Date of Award

1-1-2011

Document Type

Campus Access Thesis

Department

History

First Advisor

Daniel C. Littlefield

Abstract

This thesis triangulates ritual, memory, and Atlantic studies to argue that the popular custom of 'jumping the broom' has received minimal attention in the historiography of slavery, rural Europe, and the rural South. In using ritual theory, this thesis demonstrates that the function of the broomstick ceremony served as both a narrative of dominance and resistance, and by delving deeply into the worldviews of the populations that used it we can ascertain their methods of creative expression that subverted elite dominance. In a similar vein, elites deployed ritualization to distinguish their own status from populations who used this form of marriage. The use of memory reveals how cultures change and adapt to generational gaps. This thesis argues that detachment from the past causes recreation of rituals and ceremonies that hold meaning for reconnecting to the past, but these rituals are at times resurrected with dubious meanings intended to meet a certain need within the community. The Atlantic paradigm places the broomstick into a transnational lens, comparing the experiences of the African Americans, Celts, Gypsies and Anglo-Saxons that used it, and how all groups involved hold a shared cultural expression centralized around broomstick ceremonies that has not been articulated in past historiography.

This thesis seeks to separate the history of the broomstick marriage from memory by tracking its use from the eighteenth century United Kingdom to modern African American culture.
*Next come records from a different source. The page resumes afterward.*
-- ==== Sys2Proof/Tests/Slice0.lean ====
section
/-! SUPPORT. The model's own tests: expected values come from 95_test_vectors.md and the worked examples of the rules; and
one witness for each statement with hypotheses. -/

namespace Sys2Proof.Tests

open Sys2Proof.Machine

/-- An engine of the conformance fixture, after `NEW seed=42, incseed=54` (95_test_vectors.md S2). -/
def fixture : Engine := { state := 0x7D720F6E9086DDCF, increment := 0x6D }

/-- A constructed block with nothing to do. -/
def constructed : State := State.reset.setEngine fixture

/-- `s` with the command presented, decoded from its word. -/
def given (s : State) (cw : BitVec 132) : State := s.present (Command.ofWord cw)

/-- The state after one step. -/
def after (s : State) : Option State :=
  match step s with
  | .next t => some t
  | .fault _ => none
  | .refused _ => none

/-- The engine and the response word after one step. -/
def outcome (s : State) : Option (Option Engine × Option (BitVec 66)) :=
  (after s).map fun t => (t.engine, t.rsp.map Response.toWord)

/-! ## Well-formedness smoke tests (R38, R70) -/

theorem test_wf_refuses_low_below : (Instr.nextRange (-9223372036854775809) 0).wf = false := by decide
theorem test_wf_refuses_low_above : (Instr.nextRange 9223372036854775808 0).wf = false := by decide
theorem test_wf_refuses_high_above : (Instr.nextRange 0 9223372036854775808).wf = false := by decide
theorem test_wf_refuses_high_below : (Instr.nextRange 0 (-9223372036854775809)).wf = false := by decide
theorem test_wf_accepts_full_range :
    (Instr.nextRange (-9223372036854775808) 9223372036854775807).wf = true := by decide

/-! ## Decoding, bit by bit from R35 and R36: `ctl` in bits 131 to 128, `a` in 127 to 64, `b` in 63 to 0 -/

/-- `op = 00`, `sp = 0`, `ip = 1`: an increment seed only. -/
theorem test_decode_new_incseed_only :
    decode (Command.ofWord ((0b0001 : BitVec 4) ++ (7 : Word) ++ (0x8000000000000005 : Word))) =
      .new none (some 0x8000000000000005) := by decide

/-- `op = 00`, `sp = 1`, `ip = 0`: a seed only; `b` is ignored (V-NEW-10). -/
theorem test_decode_new_seed_only :
    decode (Command.ofWord ((0b0010 : BitVec 4) ++ (0xDEADBEEFDEADBEEF : Word) ++ (0x1234567812345678 : Word))) =
      .new (some 0xDEADBEEFDEADBEEF) none := by decide

/-- `op = 01`, every ignored bit set (V-U32-11). -/
theorem test_decode_nextU32_ignored_bits :
    decode (Command.ofWord ((0b0111 : BitVec 4) ++ (0xFFFFFFFFFFFFFFFF : Word) ++ (0xFFFFFFFFFFFFFFFF : Word))) =
      .nextU32 := by decide

/-- `op = 10`: two's-complement bounds (V-RNG-3). -/
theorem test_decode_nextRange_signed :
    decode (Command.ofWord ((0b1000 : BitVec 4) ++ (0xFFFFFFFFFFFFFFFB : Word) ++ (5 : Word))) =
      .nextRange (-5) 5 := by decide

/-- `op = 11` (V-ERR-4). -/
theorem test_decode_reserved :
    decode (Command.ofWord ((0b1101 : BitVec 4) ++ (0xA : Word) ++ (5 : Word))) = .reserved := by decide

/-- The encodings of 95_test_vectors.md, "Command words". -/
theorem test_encode_words :
    (encode (.new (some 42) (some 54))).toWord = 0x3000000000000002A0000000000000036 ∧
      (encode .nextU32).toWord = 0x400000000000000000000000000000000 ∧
      (encode (.nextRange (-5) 5)).toWord = 0x8FFFFFFFFFFFFFFFB0000000000000005 := by decide

/-- The opcode table's `match` values, numbered over `ctl`. -/
theorem test_table_words :
    decodeTableWord 8 0x0 = some (.new none none) ∧ decodeTableWord 8 0x4 = some .nextU32 ∧
      decodeTableWord 8 0x8 = some (.nextRange 0 0) ∧ decodeTableWord 8 0xC = some .reserved := by decide

/-! ## Datapath (95_test_vectors.md Part 2) -/

/-- V-INC-5, V-INC-8: the top bit is lost, bit 62 moves to bit 63. -/
theorem test_incrOf : incrOf 0x8000000000000005 = 0xB ∧ incrOf 0x4000000000000000 = 0x8000000000000001 := by decide

/-- V-LCG-5, V-LCG-7: the product wraps. -/
theorem test_lcgStep :
    lcgStep 0xFFFFFFFFFFFFFFFF 1 = 0xA7AE0BD2B36A80D4 ∧ lcgStep 0x8000000000000000 3 = 0x8000000000000003 := by decide

/-- V-XSH-9, V-XSH-16: bit 0 wraps to bit 31; a rotate by 31. -/
theorem test_xshRr : xshRr 0x0800000008000000 = 0x80002000 ∧ xshRr 0xFEDCBA9876543210 = 0xB7214BD7 := by decide

/-- V-ROR-1, V-ROR-4: no rotate, and a rotate to the right. -/
theorem test_ror32 : ror32 0x80000001 0 = 0x80000001 ∧ ror32 0x12345678 4 = 0x81234567 := by decide

/-- V-MAP-13, V-MAP-9: negative bounds, and the full range, in both forms of the mapper. -/
theorem test_rangeMap :
    u64 (rangeMap 0xDEADBEEF (-100) (-1)) = 0xFFFFFFFFFFFFFFD7 ∧
      rangeMap64 0xDEADBEEF 0xFFFFFFFFFFFFFF9C 0xFFFFFFFFFFFFFFFF = 0xFFFFFFFFFFFFFFD7 ∧
      u64 (rangeMap 0xFFFFFFFF minS64 maxS64) = 0x80000000FFFFFFFF ∧
      rangeMap64 0xFFFFFFFF 0x8000000000000000 0x7FFFFFFFFFFFFFFF = 0x80000000FFFFFFFF := by decide

/-! ## The commands -/

/-- V-NEW-1 on a constructed block: the old engine leaves no trace. -/
theorem test_new_seeded :
    outcome (given constructed 0x3000000000000002A0000000000000036) = some (some fixture, some 0) := by decide

/-- V-NEW-9: seed drawn, the sum wraps, increment seed supplied; the two draws are consumed. -/
theorem test_new_drawn :
    (after ({ given State.reset 0x100000000000000008000000000000005 with
        entIn := [some 0x123456789ABCDEF0], clkIn := [some 0xFEDCBA9876543210] } : State)).map
        (fun t => (t.engine, t.entIn, t.clkIn, t.entReads, t.clkReads)) =
      some (some { state := 0x1CAB74725C6EFD0B, increment := 0xB }, [], [], 1, 1) := by decide

/-- V-U32-1: the output is of the state before the advance. -/
theorem test_nextU32 :
    outcome (given constructed 0x400000000000000000000000000000000) =
      some (some { state := 0xBA9401DDDD39AED0, increment := 0x6D }, some 0x0C855C84) := by decide

/-- V-U32-10: refused before construction; status code 01 in bits 65:64 of the response word. -/
theorem test_nextU32_no_engine :
    outcome (given State.reset 0x400000000000000000000000000000000) =
      some (none, some 0x10000000000000000) := by decide

/-- V-RNG-3: −5..5 gives −1. -/
theorem test_nextRange :
    outcome (given constructed 0x8FFFFFFFFFFFFFFFB0000000000000005) =
      some (some { state := 0xBA9401DDDD39AED0, increment := 0x6D }, some 0xFFFFFFFFFFFFFFFF) := by decide

/-- V-RNG-10: 5..−5 is invalid although the patterns are in unsigned order; status code 10. -/
theorem test_nextRange_invalid :
    outcome (given constructed 0x80000000000000005FFFFFFFFFFFFFFFB) =
      some (some fixture, some 0x20000000000000000) := by decide

/-- V-ERR-3: status code 11, nothing changed. -/
theorem test_reserved :
    outcome (given constructed 0xFFFFFFFFFFFFFFFFFFFFFFFFFFFFFFFFF) =
      some (some fixture, some 0x30000000000000000) := by decide

/-- P6: the reset input unconstructs the block and leaves the waiting command at the port. -/
theorem test_reset_input :
    (after ({ constructed with rstIn := [.high], cmds := [encode .nextU32] } : State)).map
        (fun t => (t.engine, t.cmdReady, t.rsp, t.cmds)) =
      some (none, false, none, [encode .nextU32]) := by decide

/-- R95: a default-seeded NEW abandoned after its entropy draw gives no response and no engine. -/
theorem test_abandoned :
    (after ({ constructed with rstIn := [.rises 1], cmds := [encode (.new none none)], entIn := [some 5] } : State)).map
        (fun t => (t.engine, t.rsp, t.cmds, t.entReads, t.clkReads)) = some (none, none, [], 1, 0) := by decide

/-! ## Written syntax (R45) -/

theorem test_parse_new :
    parseLine "NEW seed=42, incseed=0x36  ; fixture".toList = some (.command (.new (some 42) (some 54))) := by decide
theorem test_parse_range :
    parseLine "NEXT_RANGE -5, 0x7FFFFFFFFFFFFFFF".toList =
      some (.command (.nextRange (-5) 9223372036854775807)) := by decide
theorem test_parse_directives :
    parseLine ".draw ent=3, clk=0xF".toList = some (.draw 3 15) ∧ parseLine ".reset".toList = some .resetPulse := by
  decide
/-- A leading '+' is refused: the model's choice (log entry 22). -/
theorem test_parse_refuses_plus : parseLine "NEXT_RANGE +1, 6".toList = none := by decide

/-- R45: `.draw` between two NEWs is for the second of them. -/
theorem test_draw_line_between_constructions :
    (State.reset.presentLines [.command (.new none none), .draw 1 2, .command (.new none none)]).entIn =
        [none, some 1] ∧
      (State.reset.presentLines [.command (.new none none), .draw 1 2, .command (.new none none)]).clkIn =
        [none, some 2] := by decide

theorem test_parse_refuses_large : parseLine "NEXT_RANGE 0, 9223372036854775808".toList = none := by decide

/-! ## Witnesses: for each statement with hypotheses, inputs that meet them together -/

/-- Commands of each form, the ignored bits of the second of each pair set. -/
theorem witness_IgnoredBitsSelectNothing :
    ({ ctl := 0b0000, a := 0, b := 0 } : Command).sameUsedBits { ctl := 0b0000, a := 1, b := 2 } ∧
      ({ ctl := 0b0011, a := 1, b := 2 } : Command).sameUsedBits { ctl := 0b0011, a := 1, b := 2 } ∧
      ({ ctl := 0b0100, a := 0, b := 0 } : Command).sameUsedBits { ctl := 0b0111, a := 1, b := 2 } ∧
      ({ ctl := 0b1000, a := 1, b := 2 } : Command).sameUsedBits { ctl := 0b1011, a := 1, b := 2 } ∧
      ({ ctl := 0b1100, a := 0, b := 0 } : Command).sameUsedBits { ctl := 0b1111, a := 1, b := 2 } := by
  unfold Command.sameUsedBits
  exact ⟨by decide, by decide, by decide, by decide, by decide⟩

/-- Each masked value of `ctl`, and each of the four forms of NEW. -/
theorem witness_TableRowsPartitionControl :
    (0b0011 : BitVec 4) &&& 0b1100 = 0b0000 ∧ (0b0111 : BitVec 4) &&& 0b1100 = 0b0100 ∧
      (0b1011 : BitVec 4) &&& 0b1100 = 0b1000 ∧ (0b1111 : BitVec 4) &&& 0b1100 = 0b1100 := by decide

/-- Well-formed instructions at the ends of the bounds, a canonical command and one that is not. -/
theorem witness_DecodeAndEncodeAgree :
    (Instr.nextRange minS64 maxS64).WellFormed ∧ (Instr.new none (some 0)).WellFormed ∧
      (encode (.nextRange minS64 maxS64)).canonical = true ∧
      ({ ctl := 0b0101, a := 0, b := 0 } : Command).canonical = false := by decide

theorem witness_DecodedExactlyTheWellFormed :
    (Instr.nextRange maxS64 minS64).WellFormed ∧
      decode { ctl := 0b1000, a := 0x7FFFFFFFFFFFFFFF, b := 0x8000000000000000 } = .nextRange maxS64 minS64 := by decide

/-- Odd increments at both ends. -/
theorem witness_IncrementIsShiftedAndForcedOdd :
    (1 : Word).toNat % 2 = 1 ∧ (0xFFFFFFFFFFFFFFFF : Word).toNat % 2 = 1 ∧
      (0x8000000000000005 : Word).extractLsb' 0 63 = (5 : Word).extractLsb' 0 63 := by decide

theorem witness_CongruentialStepIsModularAndBijective : 3 ≤ (3 : Word).toNat := by decide

/-- The largest state below 2^27, two states that differ only below bit 27, and the bits where the cases meet. -/
theorem witness_XorshiftSelectsBits :
    (0x7FFFFFF : Word).toNat < 2 ^ 27 ∧ (0x8000000 : Word) >>> 27 = (0xFFFFFFF : Word) >>> 27 ∧
      18 ≤ 18 ∧ ¬19 ≤ 18 ∧ 31 < 32 := by decide

theorem witness_RotateRightWithinThirtyTwoBits :
    31 < 32 ∧ (0 : Rot).toNat = 0 ∧ (31 : Rot).toNat ≠ 0 := by decide

theorem witness_OutputPermutationOfTheOldState :
    (0x7FFFFFF : Word).toNat < 2 ^ 27 ∧ (0x7FFFFFFFFFFFFFF : Word).toNat < 2 ^ 59 := by decide

theorem witness_RangeMapperStaysInRange :
    (7 : Int) ≤ 7 ∧ (0x8000000000000000 : Word).toInt ≤ (0x7FFFFFFFFFFFFFFF : Word).toInt ∧
      (0 : Word).toInt ≤ (0 : Word).toInt := by decide

/-- Known integers at both ports, one wider than 64 bits. -/
theorem witness_CollaboratorIntegersAtThePorts :
    ({ State.reset with entIn := [some 18446744073709551615], clkIn := [some 18446744073709551618, none] } : State).entIn =
        [some 18446744073709551615] ∧
      ({ State.reset with entIn := [some 18446744073709551615], clkIn := [some 18446744073709551618, none] } : State).clkIn =
        [some 18446744073709551618, none] := by decide

theorem witness_NextU32AnswersTheOldStatesOutput : constructed.engine = some fixture := by decide

theorem witness_NextU32RefusedWithoutEngine : State.reset.engine = none := by decide

theorem witness_NextRangeMapsOneOutput : constructed.engine = some fixture ∧ (1 : Int) ≤ 6 ∧ (7 : Int) ≤ 7 := by decide

theorem witness_NextRangeRefusals :
    State.reset.engine = none ∧ constructed.engine = some fixture ∧ (5 : Int) < 6 ∧
      ({ ctl := 0b1000, a := 6, b := 5 } : Command).op = 0b10 := by decide

theorem witness_NextRangeStaysWithinBounds :
    constructed.engine = some fixture ∧
      ({ ctl := 0b1000, a := 0x8000000000000000, b := 0x7FFFFFFFFFFFFFFF } : Command).op = 0b10 ∧
      ({ ctl := 0b1000, a := 0x8000000000000000, b := 0x7FFFFFFFFFFFFFFF } : Command).a.toInt ≤
        ({ ctl := 0b1000, a := 0x8000000000000000, b := 0x7FFFFFFFFFFFFFFF } : Command).b.toInt := by decide

/-- A NEXT_U32 with its response, bounds in order, and a span above 2^32. -/
theorem witness_NextRangeIsNextU32Reduced :
    (∃ t, exec .nextU32 constructed = .next t ∧ t.rsp = some { status := .ok, data := 0x0C855C84 }) ∧
      (0 : Int) ≤ 4294967296 ∧ (2 : Int) ^ 32 < 4294967296 - 0 + 1 :=
  ⟨⟨_, rfl, by decide⟩, by decide, by decide⟩

theorem witness_NextRangeCornerCases : constructed.engine = some fixture := by decide

/-- Two states that differ only below bit 27. -/
theorem witness_ResponsesHideIncrementAndLowState :
    ({ state := 0x7D720F6E9086DDCF, increment := 0x6D } : Engine).state >>> 27 =
      ({ state := 0x7D720F6E9086DD65, increment := 3 } : Engine).state >>> 27 := by decide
The broomstick wedding has recently been appropriated by various groups seeking Afrocentric, Pan-African, or Pan-Celtic associations. Using novels, newspapers, contemporary images, journals, narratives, oral histories, travel accounts, and folklore this thesis disrupts the popular tendency to "claim" the ritual as a one-dimensional practice reserved for a single group of practitioners. Using quantitative data and a diverse source base, this study analyzes the ritual's diversity in performance and its change over time. Assessing the broomstick wedding as an important entity unto itself reveals the importance of looking deeper into understudied dimensions of the Atlantic World to more fully ascertain cultural transmissions and exchanges among groups that, while dissimilar, hold important similarities in their historical experiences.